What is being asked ▸ Print the data below exactly, but only the lines from the one containing "hold : Bool" down to the one containing "namespace Sys2Proof.Machine", inclusive.

----------

/-- The J1 items latched since the last boundary carry its tick as their stamp, and a word is due (R142, R158). -/
def stampJ1 (t : W64) (d : Data) : Data :=
  if d.j1.changed then
    knowOwn { d with j1 := { d.j1 with changed := false, stamp := t }, plumb := { d.plumb with wordDue := true } }
  else d

/-- A step change is owed: scheduled, agreed, or, in a system of one, latched (R21 row 7). -/
def stepOwed (t : Nat) (d : Data) : Bool :=
  d.beat.pend.isSome || (!inSystem d && ownStepReq d != d.beat.step) ||
    (match wantedStep d t with | some (w, _) => w != d.beat.step | none => false)

/-- Whether beats advance in the tick that follows, and the events of a hold's start and end (R21, R164, R176). After a
hold, beats wait for a step change that is owed (R21 row 7). -/
def resolveBeats (e : Env) (executed : Bool) (t : Nat) (d : Data) : Data :=
  let hs := holders d t
  let b := d.beat
  let free := hs.isEmpty && b.fault.isNone && !b.faultShown && !b.halted && b.run && d.place.job.isNone &&
    !(b.held && stepOwed t d)
  let adv := free && (b.advancing || b.armed.isSome)
  let stopped := executed && !adv && !hs.isEmpty && b.run && !b.faultShown
  let d1 := { d with beat := { b with
    advancing := adv
    armed := if adv then none else b.armed
    afterHold := (b.afterHold || stopped) && !adv
    held := (b.held || (b.run && !hs.isEmpty)) && !adv
    gated := d.j1.throttle && !adv } }
  let d2 := if stopped then evHoldStart e hs d1 else d1
  tilesNext e adv (if adv ∧ b.afterHold then evHoldEnd e d2 else d2)

/-- A beat fault whose condition first holds at a boundary (R163): nothing detected before it stands. -/
def noteLast (cause : Nat) (ovr : Bool) (d : Data) : Data := if ovr then d else noteFault cause d

/-- The upstream marker of the tick being closed steers the module (R161–R163): its phase error, the alignment warning, and
the fault of an error of 32 cycles or more. -/
def steer (e : Env) (ovr : Bool) (d : Data) : Data :=
  match upstream d d.beat.tick with
  | none => d
  | some (_, m) =>
    let q := d.plumb
    let d1 := { d with plumb := { q with phaseError := m.err } }
    let d2 := if m.err ≤ 8 then d1 else
      let d' := { d with plumb := { q with phaseError := m.err, alignWarnings := q.alignWarnings + 1, warnedFrame := true } }
      if q.warnedFrame then d' else evAlign e d'
    if 32 ≤ m.err then noteLast 4 ovr d2 else d2

/-- After the election a member takes its tick count from its upstream marker (R242): the tick being closed is the one after
the tick whose boundary sent the marker. Its schedule starts again with the root's count (log 78). -/
def syncTick (d : Data) : Data :=
  if !d.plumb.assembled ∨ d.plumb.synced then d
  else match upstream d d.beat.tick with
    | none => d
    | some (_, m) =>
      let t : W64 := ((m.tick + 1).setWidth 48).setWidth 64
      { d with
        beat := { d.beat with tick := t, lastSwitch := 0, pend := none }
        plumb := { d.plumb with
          synced := true, rtick := nearTick m.tick m.rtick, lastSent := t, heard := d.plumb.heard.map fun x => (x.1, t)
          markers := d.plumb.markers.map fun x => (x.1, x.2.map fun y => if y.at_ = d.beat.tick then { y with at_ := t } else y) } }

/-- A boundary (R141–R176, R21): the tick of `s` stretch cycles closes, faults are declared, the latched inputs are
resolved in R21's order, the tiles enter the next tick, markers leave and the step schedule is evaluated. The boundary of
an election closes the tick before tick 0 of the root's count; a member evaluates the schedule again once it has taken its
count. -/
def boundary (e : Env) (ovr : Bool) (s : Nat) (dIn : Data) : Data :=
  let d0 := steer e ovr (syncTick dIn)
  let t := d0.beat.tick
  let ex := d0.beat.advancing
  let due := faultDue ovr d0
  let d1 := stampJ1 t (closeTick e s d0)
  let d2 := match due with
    | some c => if c = 2 ∧ !d1.beat.run then clearReports d1 else declareFault e c t (clearReports d1)
    | none => d1
  let d3 := match remoteFault d2 t.toNat with
    | some w => if d2.beat.faultShown then d2 else
        evBeatFault e w.origin w.cause w.stamp { d2 with beat := { d2.beat with faultShown := true, advancing := false } }
    | none => d2
  let d4 := orders e t.toNat d3
  let d5 := turnPoint e ex d4
  let d6 := resolveBeats e ex t.toNat d5
  let d7 := elect e d6
  if electionDue d6 then sendMarkers (if d7.plumb.synced then -1 else t) d7
  else if inSystem d7 ∧ d7.plumb.assembled ∧ !d7.plumb.synced then sendMarkers t d7
  else evalSteps e t.toNat (sendMarkers t d7)

/-- A tick ends within its bounds (R147). -/
def beatBoundary (e : Env) (d : Data) : Data :=
  if d.on ∧ d.beat.marking then
    match stretchOf d with
    | some s => boundary e false s d
    | none => d
  else d

/-- The tick closes at the end of cycle 2,255 with a stretch of 256 and a beat fault (R149). -/
def beatOverrun (e : Env) (d : Data) : Data :=
  if d.on ∧ d.beat.marking ∧ (stretchOf d).isNone then boundary e true 256 d else d

/-! ### J1 (R17–R20) -/

/-- step_req, hold_req and throttle as Skour writes them; the data plane latches each while it is powered. -/
structure J1Levels where
  stepReq : Nat
  hold : Bool
  throttle : Bool
deriving DecidableEq, Repr

/-- The levels latched for the next boundary (R18). -/
def latchLevels (x : J1Levels) (d : Data) : Data :=
  if !d.on ∨ (d.j1.stepReq = x.stepReq ∧ d.j1.hold = x.hold ∧ d.j1.throttle = x.throttle) then d
  else { d with j1 := { d.j1 with stepReq := x.stepReq, hold := x.hold, throttle := x.throttle, changed := true } }

/-- An order word latched (R19): one with an unchanged seq is ignored; while J3 HALT stands it is discarded at once (R21).
An accepted start begins a run (R60). -/
def latchOrder (o : BitVec 16) (d : Data) : Data :=
  if !d.on ∨ orderSeq d.j1.order = orderSeq o then d
  else
    let fresh := orderSeq o != d.j1.acted
    { d with
      j1 := { d.j1 with
        order := o, changed := true, acted := if d.beat.halted then orderSeq o else d.j1.acted }
      beat := { d.beat with run := d.beat.run || (fresh && orderOp o == 1 && !d.beat.halted) } }

/-! ### J3 in the data plane (R21, R152, R542) -/

/-- The beat generator stops marking boundaries: from then on every rule takes the step as 12 (R144). -/
def stopMarking (g : BeatGen) : BeatGen := { g with marking := false, step := 12, pend := none, rail := 620000 }

/-- HALT: the beat generator and beats stop at once, pending J1 orders are discarded with the turn that waited, and a
migration is abandoned (R17, R21, R282). -/
def haltBeats (d : Data) : Data :=
  { d with
    j1 := { d.j1 with acted := orderSeq d.j1.order }
    beat := { stopMarking d.beat with
      halted := true, advancing := false, armed := none, atTurnPoint := none
      haltTick := if d.beat.halted then d.beat.haltTick else d.beat.tick }
    place := { d.place with
      job := none, turnState := if d.place.turnState = 1 ∨ d.place.turnState = 2 then 0 else d.place.turnState } }

/-- TILE_PWR_EN falls: every tile is off (R57). -/
def dropTiles (e : Env) (d : Data) : Data :=
  followAll e { editTiles e (fun _ _ _ => Tile.off) d with tilePwrEn := false }
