-- ==== Sys2Proof/Machine/Placement.lean ====
section
/-!
DEFINITION. The placement engine: maps (R267–R271), legal turns (R272), the schedule checks (R189, R192, R247, R274), the
data plane's part of a load (R263), turns and checkpoints (R275–R283, R288), restores (R290), the placement record (R274).
-/

namespace Sys2Proof.Machine

/-! ### Maps (R267–R271) -/

/-- The slot of a logical place on a grid of last row `nr` and last column `nc` under a turn code (R269). -/
def turnSlot (code nr nc r c : Nat) : Nat × Nat :=
  match code with
  | 0 => (r, c)
  | 1 => (c, nr - r)
  | 2 => (nr - r, nc - c)
  | 3 => (nr - c, r)
  | 4 => (nr - r, c)
  | 5 => (r, nc - c)
  | 6 => (c, r)
  | _ => (nr - c, nr - r)

/-- The slot pattern u of a code (R270). -/
def slotPattern (h : ImgHeader) (code fc : Nat) : Nat :=
  if code = 2 ∨ code = 5 then widthOf h (7 - fc) else widthOf h fc

/-- The physical tile of logical tile (r, c) (R267). -/
def placeTile (h : ImgHeader) (rep : Repair) (code r c : Nat) : Option Nat :=
  let (r', s) := turnSlot code 31 (logicalCols h - 1) r c
  let (fc, j) := columnField (slotPattern h code) s
  ((goodCols rep r' fc)[j]?).map fun pc => tileAt r' pc

/-- The tile map of a code. -/
def mapOf (h : ImgHeader) (rep : Repair) (code : Nat) : SMap (Option Nat) :=
  (List.range 1024).filterMap fun n =>
    if n % 32 < logicalCols h then (placeTile h rep code (n / 32) (n % 32)).map fun t => (n, some t) else none

/-- The physical module of logical module m under a code (R243, R271). -/
def turnModule (sizes : Nat × Nat) (code m : Nat) : Nat :=
  if m % 16 < sizes.1 ∧ m / 16 < sizes.2 then
    let (y, x) := turnSlot code (sizes.2 - 1) (sizes.1 - 1) (m / 16) (m % 16)
    16 * y + x
  else m

/-- The module map of a code; modules that map to themselves are not listed. -/
def moduleMapOf (sizes : Nat × Nat) (code : Nat) : SMap Nat :=
  (List.range 256).filterMap fun m => let p := turnModule sizes code m; if p = m then none else some (m, p)

/-- A code is legal for an image on this module (R272). -/
def codeLegal (h : ImgHeader) (rep : Repair) (sizes : Nat × Nat) (code : Nat) : Bool :=
  bitOf h.turnMask code &&
    (!(code == 1 || code == 3 || code == 6 || code == 7) || (logicalCols h == 32 && sizes.1 == sizes.2)) &&
    (List.range 8).all fun fc => decide (slotPattern h code fc ≤ capW rep fc)

/-- The physical field of logical field (lfr, lfc) under a code: the field of its first logical tile's slot. -/
def placeField (h : ImgHeader) (code lfr lfc : Nat) : Nat :=
  let (r', s) := turnSlot code 31 (logicalCols h - 1) (4 * lfr) (sumBelow (widthOf h) lfc)
  8 * (r' / 4) + (columnField (slotPattern h code) s).1

/-- The logical tiles of the image. -/
def logicalTiles (h : ImgHeader) : List (Nat × Nat) :=
  (List.range 32).flatMap fun r => (List.range (logicalCols h)).map fun c => (r, c)

/-- The logical field of a logical tile, and its index j there (R280). -/
def tileSlotOf (h : ImgHeader) (r c : Nat) : Nat × Nat :=
  let (lfc, k) := columnField (widthOf h) c
  (8 * (r / 4) + lfc, 4 * (r % 4) + k)

/-! ### Sections of the image -/

/-- The section of a kind at a place. -/
def sectAt (i : Image) (kind m r c : Nat) : Option SectEntry :=
  i.sections.find? fun s => s.kind == kind && s.module == m && s.row == r && s.col == c

/-- A section's bytes. -/
def sectBytes (i : Image) (s : SectEntry) : List Byte := readBytes i.bytes s.offset s.length

/-- Entry `tag` of a schedule table's bytes. -/
def schedEntry (bs : List Byte) (tag : Nat) : BitVec 128 := BitVec.ofNat 128 (leNat ((bs.drop (16 * tag)).take 16))

/-- The entries of a logical tile's schedule table that move something. -/
def schedOf (i : Image) (m r c : Nat) : List (BitVec 128) :=
  match sectAt i 2 m r c with
  | none => []
  | some s => ((List.range 4096).map (schedEntry (sectBytes i s))).filter fun e => schedKind e ≠ 0

/-! ### Check 10 (R189, R192, R247, R280) -/

/-- One scheduled flit of the module: the link outputs it uses as (cycle, router, direction), where it waits to land, and
the exit engine it uses with the cycle it reaches it. -/
structure FlitUse where
  links : List Nat
  waits : Option (Nat × Nat × Nat)
  exit : Option (Nat × Nat)
deriving DecidableEq, Repr

/-- The link uses of a path, in one number each. -/
def linkUses : Nat → Nat → List Nat → List Nat
  | _, _, [] => []
  | cyc, a, b :: r => ((cyc * 1280 + a) * 8 + (hopPorts a b).1) :: linkUses (cyc + hopCycles a b) b r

----------

Your solution ▸
  hold : Bool
  throttle : Bool
deriving DecidableEq, Repr

/-- The levels latched for the next boundary (R18). -/
def latchLevels (x : J1Levels) (d : Data) : Data :=
  if !d.on ∨ (d.j1.stepReq = x.stepReq ∧ d.j1.hold = x.hold ∧ d.j1.throttle = x.throttle) then d
  else { d with j1 := { d.j1 with stepReq := x.stepReq, hold := x.hold, throttle := x.throttle, changed := true } }

/-- An order word latched (R19): one with an unchanged seq is ignored; while J3 HALT stands it is discarded at once (R21).
An accepted start begins a run (R60). -/
def latchOrder (o : BitVec 16) (d : Data) : Data :=
  if !d.on ∨ orderSeq d.j1.order = orderSeq o then d
  else
    let fresh := orderSeq o != d.j1.acted
    { d with
      j1 := { d.j1 with
        order := o, changed := true, acted := if d.beat.halted then orderSeq o else d.j1.acted }
      beat := { d.beat with run := d.beat.run || (fresh && orderOp o == 1 && !d.beat.halted) } }

/-! ### J3 in the data plane (R21, R152, R542) -/

/-- The beat generator stops marking boundaries: from then on every rule takes the step as 12 (R144). -/
def stopMarking (g : BeatGen) : BeatGen := { g with marking := false, step := 12, pend := none, rail := 620000 }

/-- HALT: the beat generator and beats stop at once, pending J1 orders are discarded with the turn that waited, and a
migration is abandoned (R17, R21, R282). -/
def haltBeats (d : Data) : Data :=
  { d with
    j1 := { d.j1 with acted := orderSeq d.j1.order }
    beat := { stopMarking d.beat with
      halted := true, advancing := false, armed := none, atTurnPoint := none
      haltTick := if d.beat.halted then d.beat.haltTick else d.beat.tick }
    place := { d.place with
      job := none, turnState := if d.place.turnState = 1 ∨ d.place.turnState = 2 then 0 else d.place.turnState } }

/-- TILE_PWR_EN falls: every tile is off (R57). -/
def dropTiles (e : Env) (d : Data) : Data :=
  followAll e { editTiles e (fun _ _ _ => Tile.off) d with tilePwrEn := false }
-- ==== Sys2Proof/Machine/Placement.lean ====
section
/-!
DEFINITION. The placement engine: maps (R267–R271), legal turns (R272), the schedule checks (R189, R192, R247, R274), the
data plane's part of a load (R263), turns and checkpoints (R275–R283, R288), restores (R290), the placement record (R274).
-/

namespace Sys2Proof.Machine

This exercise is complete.